Software development is complicated, at least in cases where a computer programmer and product manager are not the same person, which is the usual setup. There is a CEO or someone else with vision who then asks the team to build it.
The main problem is planning. When you plan stuff, everything seems so easy. You have a clear picture in your mind, you see the shapes, and you expect it to be done in an hour, a day, or over a relaxed weekend. It is not that easy for the other person. You can take it for granted that tons of small or big details will slow everything down. This fact doesn't make product owners happy, of course.
There are two ways to overcome the problem. The first one is a waterfall. It made sense initially when the software development began. The idea is to plan hard to find all the details beforehand and thus have a clear and robust plan. Meaning you end up months, if not years, planning big projects, which you can throw away because the goal is outdated before even development starts.
That's why some agile framework is the most common way to handle software projects—often scrum or kanban. The agile movement was initiated by people writing code because project managers don't understand how development works, so only software developers can bring practical alternatives.
Today, product still doesn't understand it, and some developers hate it (even though they apply Agile without knowing it). But the concept is straightforward. In the beginning, you have no idea. Tons of unknowns on both sides. That's why the work is divided into short cycles. Every cycle improves the estimation of when the project can be delivered. It is not a single date but a range that gets shorter and clearer over time.
The product then can use this information to adjust backlog accordingly to needs. Maybe something is more important to do sooner? Or something less critical but easy to do to please the client in the meantime? But the most important is that everyone understands when the project can be delivered, and there are precisely two options to control it: either there is a hard deadline, and thus scope is variable, or there is fixed scope, and therefore missing deadline. This is essential: either deadline or scope is variable; both cannot be set.
Unfortunately, only a few people truly understand this. We still can often see both scope and deadline set in stone. But to succeed, the project would need extensive planning, and we are back to the waterfall.
And that's the whole point of how software development becomes not healthy. Project managers accept agile but still push for deadlines and scope. If developers agree to those terms, they need to run like crazy. Everything is always late, there is no time to do anything properly, and tech debt is increasing; due to that, everything is even more lagging, the product is furious, and developers work even harder until they cannot work anymore.
The product starts micromanaging developers and their work to ensure everyone focuses on the most critical parts. That breaks good practices and team spirit even more and harms the project long-term (if there is still something to damage). No one knows what should be done precisely anymore. Therefore product needs to be present for every single decision. In such a situation, it is typical that even the short sprints are broken as the product happily changes direction (focus) anytime.
Over time, suddenly, someone who doesn't understand development is deciding how it is done. Professional developers are ignored, and they either suffer or instead go away. Less skilled team members, on the other hand, have a hard time learning craftsmanship. Both are at high risk of burnout.
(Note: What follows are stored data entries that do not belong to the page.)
-- ==== Sys2Proof/Laws/Dispatch.lean ====
section
/-! SUPPORT. exec at each constructor: the meaning its arm calls. -/

namespace Sys2Proof.Machine

open Sys2Proof
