theorem witness_TranslationSteps :
    (∃ s k asid va key ca cva c p, s.place asid va = .here key ca cva ∧ clearWay s (coreDie k) (homeDie va) ∧ clearWay s (homeDie va) (homeDie cva) ∧
      s.cores[k]? = some c ∧ s.walk asid va = some p ∧ p.v = true ∧ p.isAlias = false) ∧
    (∃ s k asid va key ca cva c p q, s.place asid va = .here key ca cva ∧ clearWay s (coreDie k) (homeDie va) ∧ clearWay s (homeDie va) (homeDie cva) ∧
      s.cores[k]? = some c ∧ s.walk asid va = some p ∧ p.v = true ∧ p.isAlias = true ∧ p.cChip = s.chip ∧
      s.walk p.cAsid (p.cPage * 2 ^ 16 + (va - p.base)) = some q ∧ q.valid = true ∧ q.isAlias = false) ∧
    (∃ (s : State) (ca cva : Nat) (e : Pte), s.place 0 0x2FFFF = .alloc ca cva ∧ s.walk ca cva = some e ∧ (ca, e.base) ∉ s.frameWant) ∧
    (∀ tail : Word, tail = 0 ∨ tail = 1 → ∃ (s : State) (ca cva : Nat) (e : Pte), s.MemOk ∧ s.place 0 0x2FFFF = .alloc ca cva ∧ s.walk ca cva = some e ∧ e.lg = false ∧
      (ca, e.base) ∈ s.frameWant ∧ (s.reg (flHead (homeDie cva) 0) = s.reg (flTail (homeDie cva) 0) ↔ tail = 0)) ∧
    (∃ (s : State) (leaf : Nat), s.MemOk ∧ s.leafTable 0 0x10000 = some leaf ∧ (([0, 0, 0, 0] : List Word).getD 0 0).getLsbD 27 = false ∧
      (∀ e, s.walk 0 0x10000 = some e → e.lg = false) ∧ s.pageBusy 0 (0x10000 / 2 ^ 16 * 2 ^ 16) (2 ^ 16) = false ∧ (∀ c ∈ s.cores, c.l1 = []) ∧
      (∀ c ∈ s.clusters, c.cache = []) ∧ s.slices = []) ∧
    ∃ (s : State) (leaf : Nat), s.leafTable 0 0x10000 = some leaf ∧ (∀ e, s.walk 0 0x10000 = some e → e.lg = false) ∧
      s.pageBusy 0 (0x10000 / 2 ^ 16 * 2 ^ 16) (2 ^ 16) = true := by
  have e1 : ∀ s : State, s.walk 0 0x10000 = (lab labWarp labWg labGrid).walk 0 0x10000 → ∀ e, s.walk 0 0x10000 = some e → e.lg = false := by
    intro s h e he
    have : (lab labWarp labWg labGrid).walk 0 0x10000 = some { key := 0x20010, base := 0x10000, w0 := 0x86000000, w1 := 3, w2 := 0, w3 := 0 } := by decide +kernel
    rw [h, this] at he; cases he; decide
  refine ⟨⟨lab labWarp labWg labGrid, 191, 0, 0x1FFFF, 0x3FFFF, 0, 0x1FFFF, .mk0, { key := 0x20010, base := 0x10000, w0 := 0x86000000, w1 := 3, w2 := 0, w3 := 0 },
      by decide +kernel, ⟨by decide +kernel, by decide +kernel⟩, ⟨by decide +kernel, by decide +kernel⟩, by decide +kernel, by decide +kernel, by decide, by decide⟩,
    ⟨aliasLab .store 0xC2000000, 191, 0, 0x2FFFF, 0x3FFFF, 0, 0x1FFFF, .mk0, { key := 0x20020, base := 0x20000, w0 := 0xC2000000, w1 := 0, w2 := 1, w3 := 0 },
      { key := 0x20010, base := 0x10000, w0 := 0x86000000, w1 := 3, w2 := 0, w3 := 0 },
      by decide +kernel, ⟨by decide +kernel, by decide +kernel⟩, ⟨by decide +kernel, by decide +kernel⟩, by decide +kernel, by decide +kernel, by decide, by decide, by decide,
      by decide +kernel, by decide, by decide⟩,
    ⟨zaLab [] 1, 0, 0x2FFFF, { key := 0x20020, base := 0x20000, w0 := 0x87000000, w1 := 0, w2 := 0, w3 := 0 }, by decide +kernel, by decide +kernel, by decide⟩,
    fun tail h => ⟨zaLab [(0, 0x20000)] tail, 0, 0x2FFFF, { key := 0x20020, base := 0x20000, w0 := 0x87000000, w1 := 0, w2 := 0, w3 := 0 },
      (by decide +kernel : Memory.wf zaMem = true), ?_⟩,
    ⟨lab labWarp labWg labGrid, 0x20000, labMem_wf, by decide +kernel, by decide, e1 _ rfl, by decide +kernel, by decide +kernel, by decide +kernel, rfl⟩,
    ⟨accLab .store { labAcc .store with stage := .drained }, 0x20000, by decide +kernel, e1 _ (by decide +kernel), by decide +kernel⟩⟩
  obtain rfl | rfl := h <;> decide +kernel

/-! ### Engines and rings -/

/-- The lab with one engine command. -/
def cmdLab (c : Cmd) (st : OpStatus) (g : Workgroup) : State := { lab labWarp g labGrid with ops := [cmdOp c st] }

theorem cmdLab_queued (c : Cmd) (g : Workgroup) (hg : g.grid = 0) : Queued (cmdLab c .issued g) 0 (cmdOp c .issued) c g labGrid :=
  ⟨rfl, rfl, rfl, rfl, by show [labGrid][g.grid]? = _; rw [hg]; rfl⟩

theorem cmdLab_free (c : Cmd) (g : Workgroup) : enginesFree (cmdLab c .issued g) 0 (cmdOp c .issued) :=
  ⟨fun p h => absurd (show p ∈ ([] : List Op) from h) (by simp), fun p h _ => by
    have : p = cmdOp c .issued := by simpa using (show p ∈ [cmdOp c .issued] from h)
    subst this; simp [cmdOp]⟩

/-- The lab's commands, one of each kind; MMA and TCVT in the formats of the statement. -/
def labCmds : List Cmd :=
  [.tcfg 15 1, .tzero 0, .tlda 0 4 (some 128) 0x1001, .tldb 63 4 none 0x0011, .tst 0 0 (some 256), .mma 0 1 0 0 0x755, .mma 0 1 0 1 0x011, .tcvt 0 1 0x7F 0,
    .tcvt 0 1 0x7F 0x500, .ascan 0 1 3, .cld 3 0xFEF0, .cst 3 0]

theorem labWg_slots : wellFormedSlots labWg := by unfold wellFormedSlots; decide +kernel

theorem witness_MatrixCommandsRun :
    (∃ (s : State) (i : Nat) (o : Op) (cmd : Cmd) (g : Workgroup) (gr : Grid) (w : Warp), Queued s i o cmd g gr ∧ (∀ k a, cmd ≠ .copy k a) ∧ o.snap = [] ∧
      enginesFree s i o ∧ cmd.refused (viewOf g) gr.lrec = false ∧ s.warps[o.warp]? = some w) ∧
    (∃ (s : State) (i : Nat) (o : Op) (cmd : Cmd) (g : Workgroup) (gr : Grid) (w : Warp), Queued s i o cmd g gr ∧ (∀ k a, cmd ≠ .copy k a) ∧ enginesFree s i o ∧ cmd.refused (viewOf g) gr.lrec = true ∧
      s.warps[o.warp]? = some w ∧ w.status = .running) ∧
    (∀ cmd ∈ labCmds, ∃ (s : State) (o : Op) (g : Workgroup) (w : Warp), s.ops[0]? = some o ∧ o.kind = .cmd cmd ∧ (∀ k a, cmd ≠ .copy k a) ∧ o.status = .started ∧
      s.wgs[o.wg]? = some g ∧ s.warps[o.warp]? = some w ∧ (∀ p ∈ s.ops.take 0, p.wg = o.wg → p.status = .performed ∨ p.status = .complete) ∧
      (∀ p ∈ s.ops.drop 1, p.wg = o.wg → p.status ≠ .complete) ∧ o.caps.view g w = (g, w) ∧ o.hits = [] ∧ wellFormedSlots g) ∧
    (∃ (t : Tile) (sl : BSlot) (c : Carry), labWg.tiles[0]? = some t ∧ labWg.tiles[1]? = some t ∧ labWg.bslots[0]? = some sl ∧ labWarp.carry[3]? = some c ∧ t.psn = [] ∧
      sl.psn = [] ∧ t.wide = false ∧ c.psn = 0 ∧ c.h.length = 32 ∧ c.g.length = 32 ∧ 15 < labWg.tiles.length ∧ 63 < labWg.bslots.length) :=
  ⟨⟨_, 0, _, _, labWg, _, labWarp, cmdLab_queued (.cld 3 0xFEF0) labWg rfl, by simp, rfl, cmdLab_free .., by decide, rfl⟩,
    ⟨_, 0, _, _, labWg, _, labWarp, cmdLab_queued (.tlda 0 0 none 7) labWg rfl, by simp, cmdLab_free .., by decide, rfl, rfl⟩,
    fun cmd h => ⟨cmdLab cmd .started labWg, cmdOp cmd .started, labWg, labWarp, rfl, rfl, fun k a e => by
        subst e; simp [labCmds] at h, rfl, rfl, rfl, by simp, by simp [cmdLab], rfl, rfl, labWg_slots⟩,
    ⟨{}, {}, labWarp.carry.getD 3 default, by decide +kernel⟩⟩
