/-- Where the operand bytes lie in memory, the instruction's own checks decide. -/
theorem faultOf_decides (hp : s.pc.toNat + i.operandBytes.length < 256) : Decides i s (faultOf i s) := by
  cases i with
  | ldi a imm8 =>
    exact decides_register (runHandler_register_invalid (h := .ldi) _ hp)
      fun r hr => ⟨_, exec_ldi_of_checks hr hp imm8, .inl (autoAdvance_run _ _)⟩
  | prn a =>
    exact decides_register (runHandler_register_invalid (h := .prn) _ hp)
      fun r hr => ⟨_, exec_prn_of_checks hr hp, .inl (autoAdvance_run _ _)⟩
  | hlt => exact ⟨_, (hltHaltsAndAdvances s).2, .inr rfl⟩
  | add a b =>
    obtain ⟨-, -, hinvalid, hvalid⟩ := addStoresTheSumModulo256 s a b
    exact decides_registers (hinvalid hp) fun ra rb hra hrb => ⟨_, hvalid hp ra rb hra hrb, .inl rfl⟩
  | sub a b =>
    obtain ⟨-, -, hinvalid, hvalid⟩ := subStoresTheDifferenceModulo256 s a b
    exact decides_registers (hinvalid hp) fun ra rb hra hrb => ⟨_, hvalid hp ra rb hra hrb, .inl rfl⟩
  | mul a b =>
    obtain ⟨-, -, hinvalid, hvalid⟩ := mulStoresTheProductModulo256 s a b
    exact decides_registers (hinvalid hp) fun ra rb hra hrb => ⟨_, hvalid hp ra rb hra hrb, .inl rfl⟩
  | div a b =>
    obtain ⟨-, -, hinvalid, hvalid⟩ := divStoresTheTruncatedQuotient s a b
    refine decides_registers (hinvalid hp) fun ra rb hra hrb => ?_
    obtain ⟨hzero, hnonzero⟩ := hvalid hp ra rb hra hrb
    have hdivisor : s.x[b.toNat]? = some s.x[rb] := by rw [hrb]; exact Vector.getElem?_eq_getElem rb.isLt
    rw [hdivisor]
    exact decides_check (fun hz => hzero (Option.some.inj hz))
      fun hz => ⟨_, hnonzero (fun h0 => hz (congrArg some h0)), .inl rfl⟩
  | push a =>
    exact decides_register (runHandler_register_invalid (h := .push) _ hp) fun r hr =>
      decides_check (exec_push_overflow hr hp)
        fun hsp => ⟨_, exec_push_of_checks hr hp hsp, .inl (autoAdvance_run _ _)⟩
  | pop a =>
    exact decides_register (runHandler_register_invalid (h := .pop) _ hp) fun r hr =>
      decides_check (exec_pop_underflow hr hp)
        fun hsp => ⟨_, exec_pop_of_checks hr hp hsp, .inl (autoAdvance_run _ _)⟩
  | call a =>
    have hin : s.pc.toNat + 1 < 256 := hp
    exact decides_register (runHandler_register_invalid (h := .call) _ hp) fun r hr =>
      decides_check (exec_call_overflow hr hp) fun hsp =>
        decides_check (exec_call_return_outside hr hsp)
          fun hlast => ⟨_, exec_call_of_checks hr (by omega) hsp, .inl rfl⟩
  | ret => exact decides_check exec_ret_underflow fun hsp => ⟨_, exec_ret_of_checks hsp, .inl rfl⟩

end

/-! ### The whole step -/

theorem opcodeToRecord_inside {s : State} (hp : s.pc.toNat < 256) : s.opcodeToRecord = s.mem.read s.pc.toNat :=
  if_neg (Nat.not_le_of_lt hp)

theorem firstFault_outside {s : State} (hp : 256 ≤ s.pc.toNat) : firstFault s = some .outOfBounds := by
  simp [firstFault, faultChecks, hp]

/-- An unknown opcode has no operands, so the policy is its only check. -/
theorem firstFault_unknown {s : State} (hp : s.pc.toNat < 256) (hu : handlerOf (s.mem.read s.pc.toNat) = none) :
    firstFault s = if s.strictOpcodes = true then some .unknownOpcode else none := by
  simp [firstFault, faultChecks, find_check_cons, hu, hp]

/-- A defined opcode whose last operand byte lies outside memory fails at its first or at its second operand. -/
theorem firstFault_operand_outside {s : State} {h : Handler} (hp : s.pc.toNat < 256)
    (hk : handlerOf (s.mem.read s.pc.toNat) = some h) (hc : 0 < operandCount h.opcode)
    (hout : 256 ≤ s.pc.toNat + operandCount h.opcode) : firstFault s = some .outOfBounds := by
  rw [opcode_of_handlerOf hk] at hc hout
  have hle : operandCount (s.mem.read s.pc.toNat) ≤ 2 := by
    rw [← opcode_of_handlerOf hk]
    cases h <;> decide
  by_cases hfirst : 256 ≤ s.pc.toNat + 1
  · simp [firstFault, faultChecks, hk, hp, Nat.succ_le_of_lt hc, hfirst]
  · have htwo : 2 ≤ operandCount (s.mem.read s.pc.toNat) := by omega
    have hsecond : 256 ≤ s.pc.toNat + 2 := by omega
    have hone : 1 ≤ operandCount (s.mem.read s.pc.toNat) := by omega
    simp [firstFault, faultChecks, hk, hp, hone, htwo, hfirst, hsecond]

/-- What R212 asks of a step from `s` to `t`. -/
def FollowsFirstFault (s t : State) : Prop :=
  (∀ k, firstFault s = some k → t = takeFault k s.opcodeToRecord s) ∧ (firstFault s = none → t.run ≠ .faulted)

theorem followsFirstFault_of_fault {s : State} {k : FaultKind} (h : firstFault s = some k) :
    FollowsFirstFault s (takeFault k s.opcodeToRecord s) := by
  refine ⟨fun k' hk' => ?_, fun hnone => ?_⟩
  · obtain rfl := Option.some.inj (h.symm.trans hk')
    rfl
  · cases h.symm.trans hnone

theorem followsFirstFault_of_completes {s t : State} (h : firstFault s = none) (ht : t.run ≠ .faulted) :
    FollowsFirstFault s t :=
  ⟨fun k hk => absurd (hk.symm.trans h) (Option.some_ne_none k), fun _ => ht⟩

theorem followsFirstFault_unknown {s : State} (hr : s.run = .running) (hp : s.pc.toNat < 256)
    (hu : handlerOf (s.mem.read s.pc.toNat) = none) :
    FollowsFirstFault s (unknownOpcodeCycle (s.mem.read s.pc.toNat) s) := by
  have hf := firstFault_unknown hp hu
  cases hpolicy : s.strictOpcodes with
  | true =>
    rw [hpolicy, if_pos rfl] at hf
    rw [unknownOpcodeCycle_strict hpolicy, ← opcodeToRecord_inside hp]
    exact followsFirstFault_of_fault hf
  | false =>
    rw [hpolicy, if_neg Bool.false_ne_true] at hf
    rw [unknownOpcodeCycle_permissive hpolicy]
    exact followsFirstFault_of_completes hf (by simp [hr])

theorem followsFirstFault_exec {i : Instr} {s t : State} (hr : s.run = .running) (hi : StandsAtPc i s)
    (e : exec i s = .next t) : FollowsFirstFault s t := by
  have hd := faultOf_decides hi.inside
  rw [← firstFault_of_standsAtPc hi] at hd
  cases hf : firstFault s with
  | some k =>
    rw [hf] at hd
    obtain rfl := Host.Outcome.next.inj (e.symm.trans hd)
    rw [← hi.opcode, ← opcodeToRecord_inside hi.pc_lt]
    exact followsFirstFault_of_fault hf
  | none =>
    rw [hf] at hd
    obtain ⟨u, hu, hrun⟩ := hd
    obtain rfl := Host.Outcome.next.inj (e.symm.trans hu)
    refine followsFirstFault_of_completes hf ?_
    rcases hrun with hrun | hrun <;> simp [hrun, hr]

/-- Settles O18: in each of the engine's four cases the checks before the failing one pass, and an instruction at pc has
only its own checks left. -/
theorem firstFailingCheckDecidesTheFault : Obligations.FirstFailingCheckDecidesTheFault := by
  intro s t hr e
  change FollowsFirstFault s t
  rcases step_cases hr with ⟨hp, hs⟩ | ⟨hp, hu, hs⟩ | ⟨h, hp, hk, hc, hout, hs⟩ | ⟨i, hi, hs⟩ <;> rw [e] at hs
  · have hop : s.opcodeToRecord = 0 := if_pos hp
    rw [Host.Outcome.next.inj hs, ← hop]
    exact followsFirstFault_of_fault (firstFault_outside hp)
  · rw [Host.Outcome.next.inj hs]
    exact followsFirstFault_unknown hr hp hu
  · rw [Host.Outcome.next.inj hs, ← opcodeToRecord_inside hp]
    exact followsFirstFault_of_fault (firstFault_operand_outside hp hk hc hout)
  · exact followsFirstFault_exec hr hi hs.symm

end Sys2Proof.Machine

/-! The step equals the spec's own pseudocode of a step (40_engine.md R110): first that each instruction's meaning is
the pseudocode of its handler with the operands it fetches, then the engine's four cases. -/

namespace Sys2Proof.Machine

/-! ### Operand fetches of the pseudocode (30_encoding.md R85) -/

theorem reference_fetch_inside {k : Nat} {s : State} (h : s.pc.toNat + k < 256) :
    Reference.fetch k s = .ok (s.mem.read (s.pc.toNat + k)) := memRead_inside h s

theorem reference_fetch_outside {k : Nat} {s : State} (h : 256 ≤ s.pc.toNat + k) :
    Reference.fetch k s = .error .outOfBounds := memRead_outside h s

section
variable {i : Instr} {s : State} {a b : Byte} {rest : List Byte}

theorem StandsAtPc.fetch_first (h : StandsAtPc i s) (hi : i.operandBytes = a :: rest) :
    Reference.fetch 1 s = .ok a := by
  have hin := h.inside
  rw [hi, List.length_cons] at hin
  rw [reference_fetch_inside (by omega), h.read_first hi]

theorem StandsAtPc.fetch_second (h : StandsAtPc i s) (hi : i.operandBytes = a :: b :: rest) :
    Reference.fetch 2 s = .ok b := by
  have hin := h.inside
  rw [hi, List.length_cons, List.length_cons] at hin
  rw [reference_fetch_inside (by omega), h.read_second hi]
Production code is full of unfinished buggy solutions which should never have been released in the first place. There was no chance it could be done, but it was done anyway. Marketing covers it with likable design and words, but it hardly hides the actual situation from the users.
Imagine this is how aviation or health care or construction is managed. We would have one catastrophe after another. But this is how regular web development works. No wonder tons of unusable products are out there, even from big tech.
Why are we still chasing unrealistic goals?